Kepala Kantor Imigrasi Bogor, Ritus Ramadhana, mengatakan deportasi tersebut merupakan tindak lanjut dari hasil pengawasan terhadap aktivitas mencurigakan di kawasan Sentul, Babakanmadang, Kabupaten Bogor.
“Petugas melakukan pemeriksaan pada 2 Maret 2026 malam setelah memantau adanya indikasi aktivitas mencurigakan di lapangan,” ujarnya dalam keterangan di Bogor, Kamis.
Dalam operasi tersebut, petugas mengamankan 13 warga negara Jepang dari tiga rumah di kawasan Sentul City. Selain itu, sejumlah barang bukti turut disita, di antaranya atribut menyerupai identitas kepolisian Jepang, perangkat komunikasi seperti telepon genggam dan komputer, serta alat penguat dan pengacak sinyal.
Berdasarkan hasil pemeriksaan, kelompok tersebut diduga menjalankan praktik penipuan daring dengan menyasar warga negara Jepang dari Indonesia melalui pemanfaatan teknologi komunikasi.
Ritus menambahkan, tiga orang dari kelompok tersebut tidak dapat menunjukkan dokumen perjalanan yang sah saat penggerebekan, sehingga memperkuat dugaan pelanggaran keimigrasian.
Ia menegaskan bahwa pengawasan terhadap warga negara asing akan terus diperketat guna memastikan kepatuhan terhadap Undang-Undang Nomor 6 Tahun 2011 tentang Keimigrasian.
Sementara itu, Direktur Jenderal Imigrasi, Hendarsam Marantoko, menegaskan bahwa langkah deportasi dan penangkalan ini merupakan bentuk komitmen pemerintah dalam menjaga kedaulatan hukum dan keamanan nasional.
“Kami tidak mentoleransi penyalahgunaan izin tinggal, terlebih untuk tindakan kriminal. Indonesia tidak boleh dijadikan basis kejahatan transnasional,” tegasnya.

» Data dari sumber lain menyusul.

-- ==== Sys2Proof/Machine/Flags.lean ====
section
/-! DEFINITION. Status codes and completion flags (R355, R543). -/

namespace Sys2Proof.Machine

def stOk : Byte := 0x00
def stBusy : Byte := 0x01
def stCapacity : Byte := 0x02
def stPolicy : Byte := 0x03
def stBadFormat : Byte := 0x04
def stNotOwner : Byte := 0x05
def stFenced : Byte := 0x06
def stAborted : Byte := 0x07
def stIntegrity : Byte := 0x08
def stFull : Byte := 0x09
def stStale : Byte := 0x0A
def stSealed : Byte := 0x0B

/-- The order in which statuses win when several apply to one consignment, first the strongest (R543). -/
def statusRank (b : Byte) : Nat :=
  match b.toNat with | 7 => 4 | 6 => 3 | 10 => 2 | 8 => 1 | _ => 0

/-- The status a consignment completes with of two that apply (R543). -/
def worse (a b : Byte) : Byte := if statusRank a < statusRank b then b else a

/-- The status word of a Factor message: status, completion flags, approximation count (R355). -/
def statusWord (st : Byte) (flags acount : Nat) : Word := packWord [(st.toNat, 0, 8), (flags, 8, 5), (acount, 16, 16)]

/-- Completion flags APPROX, OVF, CLIP, REPLAYED, SHADOW (R355). -/
def completionFlags (q : QEntry) : Nat :=
  packNat [(b2n q.approx, 0, 1), (b2n q.ovf, 1, 1), (b2n q.clip, 2, 1), (b2n q.replayed, 3, 1), (b2n q.shadow, 4, 1)]

end Sys2Proof.Machine
end

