-- ==== Sys2Proof/Machine/MailboxOps.lean ====
section
/-! DEFINITION. The mailbox pairs: outbound messages, completions in submission order, the consignor reset,
and the frame in which the Factor takes a message (R351–R363, R372–R375). -/

namespace Sys2Proof.Machine

/-! ## Outbound messages -/

/-- Whether a page's outbound ring is full (R353). -/
def outFull (p : MbPage) : Bool := (p.outPi.toNat + 128 - p.ci.toNat) % 128 == 64

/-- Signal a page's vector under its IRQ_EN and COAL (R363). -/
def signalMb (s : State) (mb : Nat) : State :=
  let p := getMb s mb
  if !p.irqEn then s
  else if p.coalRunning then modMb s mb fun p => { p with coalPending := true }
  else fireVector (modMb s mb fun p => { p with coalRunning := decide (p.coal ≠ 0) }) mb

/-- Write a message into the outbound ring. -/
def writeOut (s : State) (mb : Nat) (m : List Word) : State :=
  let slot := (getMb s mb).outPi.toNat % 64
  signalMb (modMb s mb fun p => { p with outRing := ssetRun 0 p.outRing (slot * 16) ((m ++ List.replicate 16 0).take 16),
                                         outPi := p.outPi + 1 }) mb

/-- Whether consignments of an earlier queue epoch have still to complete: their completions precede every later message (R373). -/
def owesOld (p : MbPage) : Bool := p.queue.any fun e => e.2.qepoch != p.qepoch

/-- Send a Factor message: into the ring, or held while the ring is full (R353), completions of an earlier queue epoch go first, or the
Factor is in reset (R372). -/
def sendOut (s : State) (mb : Nat) (m : List Word) : State :=
  if outFull (getMb s mb) || !(getMb s mb).held.isEmpty || owesOld (getMb s mb) || !s.fac.up then modMb s mb fun p => { p with held := p.held ++ [m] }
  else writeOut s mb m

/-- Move held messages into the ring while it has room and no completion goes first. -/
def drainHeldN : Nat → State → Nat → State
  | 0, s, _ => s
  | n + 1, s, mb =>
    match (getMb s mb).held with
    | [] => s
    | m :: r => if outFull (getMb s mb) || owesOld (getMb s mb) || !s.fac.up then s else drainHeldN n (writeOut (modMb s mb fun p => { p with held := r }) mb m) mb

def drainHeld (s : State) (mb : Nat) : State := drainHeldN (getMb s mb).held.length s mb

/-- A Factor message: word 0, the status word and its payload (R354, R355). -/
def factorMsg (op : Byte) (seq : Byte) (mb : Nat) (compl : Bool) (status : Word) (payload : List Word) : List Word :=
  packWord [(op.toNat, 0, 8), (seq.toNat, 8, 8), (mb, 16, 5), (payload.length + 1, 21, 4), (1, 25, 1), (b2n compl, 26, 1)]
    :: status :: payload

/-- Reply to a request. -/
def reply (s : State) (mb : Nat) (op seq : Byte) (st : Byte) (payload : List Word) : State :=
  sendOut s mb (factorMsg op seq mb false (statusWord st 0 0) payload)

/-! ## Consignments and their completions (R357, R361, R395) -/

def getQ (s : State) (c q : Nat) : Option QEntry := sfind (getMb s c).queue q
def modQ (s : State) (c q : Nat) (f : QEntry → QEntry) : State :=
  match getQ s c q with
  | some e => modMb s c fun p => { p with queue := sput p.queue q (f e) }
  | none => s

/-- The granules a consignment names. -/
def consGrans (e : QEntry) : List Nat :=
  (granulesOf e.inAddr.toNat e.inBytes.toNat ++ granulesOf e.outAddr.toNat e.outBytes.toNat).eraseDups

/-- The completion of a consignment (R355, R360). -/
def completionMsg (c q : Nat) (e : QEntry) : List Word :=
  factorMsg 0x20 e.seq c true (statusWord e.status (completionFlags e) e.acount)
    [packWord [(q, 0, 8), (e.qepoch.toNat, 8, 8), (e.pos, 16, 9)], e.tag, packWord [(e.done, 0, 16)], BitVec.ofNat 32 e.outWritten]

/-- The consignment of consignor `c` that was submitted first among those in its queue. -/
def oldestQ (s : State) (c : Nat) : Option (Nat × QEntry) :=
  (getMb s c).queue.foldl (fun m e => match m with
    | none => some e
    | some b => if e.2.order < b.2.order then some e else some b) none

/-- Write the completions that submission order allows; granules return to HOST first (R357, R361). Nothing is
written while the Factor is not taking messages (R372) or the ring is full (R353); one of an earlier queue epoch passes held messages (R373). -/
def flushN : Nat → State → Nat → State
  | 0, s, _ => s
  | n + 1, s, c =>
    if !s.fac.up || outFull (getMb s c) then s
    else match oldestQ s c with
      | some (q, e) =>
        if e.st = .ended ∧ ((getMb s c).held = [] ∨ e.qepoch ≠ (getMb s c).qepoch) then
          let s1 := granRelease s (consGrans e)
          let s2 := modMb s1 c fun p => { p with queue := sdel p.queue q }
          flushN n (writeOut s2 c (completionMsg c q e)) c
        else s
      | none => s

def flushOnce (s : State) (c : Nat) : State := flushN (getMb s c).queue.length s c

/-- Write what a page's outbound ring takes: the completions of an earlier queue epoch, the held messages, then further completions. -/
def flushCompletions (s : State) (c : Nat) : State := flushOnce (drainHeld (flushOnce s c) c) c

/-- End a consignment with a status; a stronger status it already met stands (R543). -/
def endCons (s : State) (c q : Nat) (st : Byte) : State :=
  flushCompletions (modQ s c q fun e =>
    if e.st = .ended then e
    else { e with st := .ended, status := worse (if e.bounceBad then worse e.status stIntegrity else e.status) st }) c

/-- Every consignor's queue entries that satisfy `p`, as (consignor, QSLOT), in submission order. -/
def consWhere (s : State) (p : QEntry → Bool) : List (Nat × Nat) :=
  let all := (List.range 16).flatMap fun c => (getMb s c).queue.filterMap fun e => if p e.2 then some (e.2.order, c, e.1) else none
  (sortBy Prod.fst all).map Prod.snd

/-- End every consignment that satisfies `p` with a status, in submission order. -/
def endAll (s : State) (p : QEntry → Bool) (st : Byte) : State :=
  forEach (consWhere s p) s fun s e => endCons s e.1 e.2 st

/-! ## Taking a message (R356–R358) -/

/-- Whether the Factor takes the page's next message now. -/
def msgPosted (s : State) (mb : Nat) : Bool :=
  let p := getMb s mb
  s.fac.up && !s.cus.factorHalted && !p.crstBusy && p.wmark != p.pi

/-- The message at the watermark. -/
def msgAt (s : State) (mb : Nat) : List Word := inSlot (getMb s mb) (getMb s mb).wmark.toNat

/-- The watermark passes the message (R356). -/
def commitMsg (s : State) (mb : Nat) : State := modMb s mb fun p => { p with wmark := p.wmark + 1 }

/-- Whether an engagement is bound to a mailbox (R359, R394); a RESIDENT engagement, which keeps no binding, to a
consignor that carries the tenant's session (log 13). -/
def tenantRights (s : State) (mb : Nat) : Bool :=
  s.cus.tenancy == .held && decide (mb < 16) && s.cus.conns.any fun c =>
    decide (c.port = .tunnel (Fin.ofNat 16 mb)) && c.sessions.any fun x => x.2 == some s.cus.tenantId

def boundTo (s : State) (e mb : Nat) : Bool :=
  mb == 16 || bitOf (getEng s e).bound.toNat mb || ((getEng s e).st == .resident && tenantRights s mb)

/-- The granules check 3 judges: for PROGRAM_WAYBILL the first one, its length being judged by R168 (log 14). -/
def checkGrans (w : List Word) : List Nat :=
  if msgOpcode w = 0x10 then [wordAt w 2 / 65536] else msgGrans w

/-- Checks 1 to 3 of R358: the status of the first that fails. -/
def msgStatus (s : State) (mb : Nat) (w : List Word) : Byte :=
  if !msgFormOk w mb then stBadFormat
  else if !opPermitted (msgOpcode w) (mb == 16) then stPolicy
  else if (msgEngs w).any fun e => !boundTo s e mb then stNotOwner
  else if (checkGrans w).any fun k => !granNamed s mb k then stNotOwner
  else stOk

/-- The granules of its own that a message names. -/
def ownGrans (s : State) (mb : Nat) (w : List Word) : List Nat := (msgGrans w).filter (granNamed s mb)

/-- Refuse a message: its granules return to HOST before the reply (R365, R368). -/
def refuseMsg (s : State) (mb : Nat) (w : List Word) (st : Byte) : State :=
  let ks := if st = stBadFormat then [] else ownGrans s mb w
  reply (granRelease (granHold s ks) ks) mb (BitVec.ofNat 8 (msgOpcode w)) (BitVec.ofNat 8 (msgSeq w)) st []

/-- A message that was taken ends with a status and a payload. -/
def finishMsg (s : State) (mb : Nat) (w : List Word) (st : Byte) (payload : List Word) : State :=
  reply (granRelease s (ownGrans s mb w)) mb (BitVec.ofNat 8 (msgOpcode w)) (BitVec.ofNat 8 (msgSeq w)) st payload

/-- The status that ends a message before the checks of its opcode: checks 1 to 3, a bounce record that failed
(R418; SUBMIT carries it to its completion), and the limit of four long-running messages (R357). -/
def entryStatus (s : State) (mb : Nat) (w : List Word) : Byte :=
  let st := msgStatus s mb w
  if st ≠ stOk then st
  else if msgOpcode w ≠ 0x20 ∧ (msgGrans w).any fun k => (getGran s k).bad then stIntegrity
  else if opLong (msgOpcode w) ∧ 4 ≤ (getMb s mb).recs.length then stBusy
  else stOk

/-- Take the message at the watermark if it has the opcode, and act on it when the checks pass. -/
def takeMsg (s : State) (mb : Mb) (op : Nat) (act : State → List Word → State) : State :=
  let w := msgAt s mb
  if msgPosted s mb && msgOpcode w == op then
    let s1 := commitMsg s mb
    let st := entryStatus s mb w
    if st = stOk then act (granHold s1 (ownGrans s mb w)) w else refuseMsg s1 mb w st
  else s

/-- Record a long-running message in the mailbox SRAM (R356). -/
def pushRec (s : State) (mb : Nat) (w : List Word) (r : LongRec) : State :=
  modMb s mb fun p => { p with recs := p.recs ++ [{ r with opcode := BitVec.ofNat 8 (msgOpcode w), seq := BitVec.ofNat 8 (msgSeq w) }] }

/-- The records that match, with their mailboxes. -/
def recsWhere (s : State) (p : LongRec → Bool) : List (Nat × LongRec) :=
  (List.range 17).flatMap fun mb => (getMb s mb).recs.filterMap fun r => if p r then some (mb, r) else none

/-- A long-running message ends: granules return, the record goes, the reply is written unless discarded (R373). -/
def finishRec (s : State) (mb : Nat) (r : LongRec) (st : Byte) (payload : List Word) : State :=
  let s1 := granRelease (modMb s mb fun p => { p with recs := p.recs.erase r }) r.grans
  if r.discard then s1 else reply s1 mb r.opcode r.seq st payload

/-- End every matching long-running message. -/
def finishRecs (s : State) (p : LongRec → Bool) (st : Byte) (payload : List Word) : State :=
  forEach (recsWhere s p) s fun s e => finishRec s e.1 e.2 st payload

/-! ## Consignor reset (R373, R374) -/

/-- Granules that unread inbound messages name return to HOST. -/
def dropUnread (s : State) (mb : Nat) : State :=
  let p := getMb s mb
  let n := (p.pi.toNat + 128 - p.wmark.toNat) % 128
  forEach (List.range n) s fun s i =>
    let w := inSlot p (p.wmark.toNat + i)
    if msgFormOk w mb then granRelease (granHold s (ownGrans s mb w)) (ownGrans s mb w) else s

/-- Steps 2 to 6 of R373. -/
def performCrst (s : State) (mb : Nat) : State :=
  let s1 := dropUnread s mb
  let s2 := modMb s1 mb fun p =>
    { p with pi := 0, wmark := 0, outPi := 0, ci := 0, held := [], qepoch := p.qepoch + 1,
             recs := p.recs.map fun r => { r with discard := true },
             queue := p.queue.map fun e => (e.1, if e.2.st = .ended then e.2 else { e.2 with status := stAborted, cancelled := true }) }
  let s3 := forEach ((getMb s2 mb).queue.filter fun e => e.2.st == .queued) s2 fun s e => endCons s mb e.1 stAborted
  flushCompletions (modMb s3 mb fun p => { p with crstBusy := false }) mb

/-- Reset a consignor: at once, or when the Factor resumes (R375). -/
def startCrst (s : State) (mb : Nat) : State :=
  let s1 := modMb s mb fun p => { p with crstBusy := true }
  if s.fac.up then performCrst s1 mb
  else { s1 with fac := { s1.fac with crstPending := s1.fac.crstPending ||| BitVec.ofNat 17 (2 ^ mb) } }

/-- Every granule becomes NONE and the pages behind them return (R364, R374). -/
def clearGranules (s : State) : State := { s with gran := [], granPage := [] }

/-- FLR and hot reset: every consignor and the privileged mailbox, then every granule to NONE (R374). -/
def resetConsignors (s : State) : State := clearGranules (forEach (List.range 17) s startCrst)

/-- Set ERR of a page (R370). -/
def setMbErr (s : State) (mb : Nat) : State := modMb s mb fun p => { p with err := true }

end Sys2Proof.Machine
end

Selama proses penanganan, pihak imigrasi juga berkoordinasi dengan Atase Kepolisian Kedutaan Besar Jepang di Jakarta. Pemerintah Jepang turut menanggung biaya pemulangan para pelaku ke negara asal.
Sebelum dideportasi, ke-13 warga negara Jepang tersebut sempat ditempatkan di Rumah Detensi Imigrasi Jakarta. Saat ini, mereka telah dimasukkan ke dalam daftar penangkalan sehingga tidak dapat kembali memasuki wilayah Indonesia.